# Yet another girl! But all digital this time.



## JohnIce (Mar 9, 2010)

I've been mixing the whole day, but in between sessions I needed something else to keep my head in check... so I decided to do a drawing, totally from scratch, on my laptop  A mouse might've helped, but alas I have none, and so the little touch pad had to do...

Here's the whole process, step by step:







And the finished pic in the original size:






It was fun, made her up as I went along, so kind of a stream of conciousness thing  Although doing this definately feeds my GAS for a Wacom tablet... hmpfh.

Anyway, hope you like it! Let me know what you think!


----------



## 13point9 (Mar 9, 2010)

I have enough trouble using my track pad to do ANYTHING, kudos man =)


----------



## Randy (Mar 9, 2010)

Well done, John. Get yourself a pen tablet and I see a lot of potential.


----------



## Daiephir (Mar 11, 2010)

Wait, theres no boobs/cleavage shown?

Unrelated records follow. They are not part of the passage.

/-! ## Loss of the link (R493) -/

/-- A channel is disabled and its accepted descriptors are dropped without completion; the job of one from the bundle
stream is failed (log 45). -/
def dropChan (k : Nat) (s : State) : State :=
  let c := s.chan k
  if c.st = .disabled then s
  else
    let mine := decide (s.dma.run.map (fun r => r.chan) = some k)
    let t := if mine then (dmaUnhold s).modDma (fun d => { d with run := none }) else s
    let u := (t.modChan k (fun x => { x with st := .disabled, acc := [], read := x.head, waits := none }))
    c.acc.foldl (fun v d => match d.ctx with
      | some x => ((v.addCnt 0x600D 3 1).opFailed x d.job 0 0).settleHalt
      | none => v.count 0x600D 3 clsFailed) u

/-- Ring channels in host memory and every GK8 channel are disabled (R493). -/
def dropHostChans (s : State) : State :=
  chanNums.foldl (fun t k => if t.chHostRing k || t.chGk8 k then dropChan k t else t) s

/-- Mailboxes `lo` to `hi - 1` go IDLE, and their requests are dropped wherever they wait (R493). -/
def dropMailboxes (lo hi : Nat) (s : State) : State :=
  let mine := fun (k : Nat) => decide (lo ≤ k) && decide (k < hi)
  let box := fun (m : Master) => match m with | .mailbox n => mine n.toNat | _ => false
  (((s.dropAwaits box).modNet (fun n => { n with
    mbWait := n.mbWait.filter (fun w => !mine w.1), fwd := n.fwd.filter (fun f => !box f.master) }))).modPcie (fun p => { p with
      mb := (p.mb.map (fun e => (e.1, if mine e.1 then { e.2 with st := 0 } else e.2))).filter (fun e =>
        decide (e.2 ≠ mailboxDefault e.1)) })

/-- Apertures lose VALID (R493). -/
def dropApertures (s : State) : State :=
  (List.range 16).foldl (fun u k => u.setEnt 0x5101 (k + 1) (u.ent? 0x5101 (k + 1) % 2 ^ 31)) s

/-- The link stops being usable (R493): the channels that need the host are disabled, mailboxes go IDLE and their
requests are dropped, and apertures lose VALID. -/
def pcieLost (s : State) : State :=
  dropApertures (dropMailboxes 0 8 (dropHostChans s))

/-- The indexes of the channels that need the host, and the GK8-compatible queue, are reset (R470). -/
def resetQueues (s : State) : State :=
  (chanNums.foldl (fun t k =>
    if t.chHostRing k || t.chGk8 k then t.modChan k (fun c => { c with head := 0, tail := 0, read := 0 }) else t) s).modDma (fun d =>
      { d with cqOn := false, cqTail := 0, cqHead := 0, cqPhase := true })

/-- The reset of R470: what R493 gives for it, CQ_ENABLE 0 (R497), and the registers of the channels, the queue, the functions and the
mailboxes (log 44). -/
def resetPort (s : State) : State :=
  (resetQueues (pcieLost s)).modPcie (fun p => { Pcie.reset with trained := p.trained })

/-- The link goes down, which resets the port (R470, R493). -/
def pcieDown (s : State) : State :=
  if s.pcie.up then (resetPort s).count 0x600D 6 clsDegraded else s

end Sys2Proof.Machine
end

That's a bummer.
Seriously, though, that pretty damn good.


----------



## JohnIce (Mar 12, 2010)

Thanks guys!  Yeah, no more boobage for you guys, I've spoiled you already


----------



## ralphy1976 (Mar 12, 2010)

+1 with Daiephyr on the boobage issue

next time i winged that my laptop touchpad sucks i'll know i am total dumbass!!!!

awesome stuff man!!


----------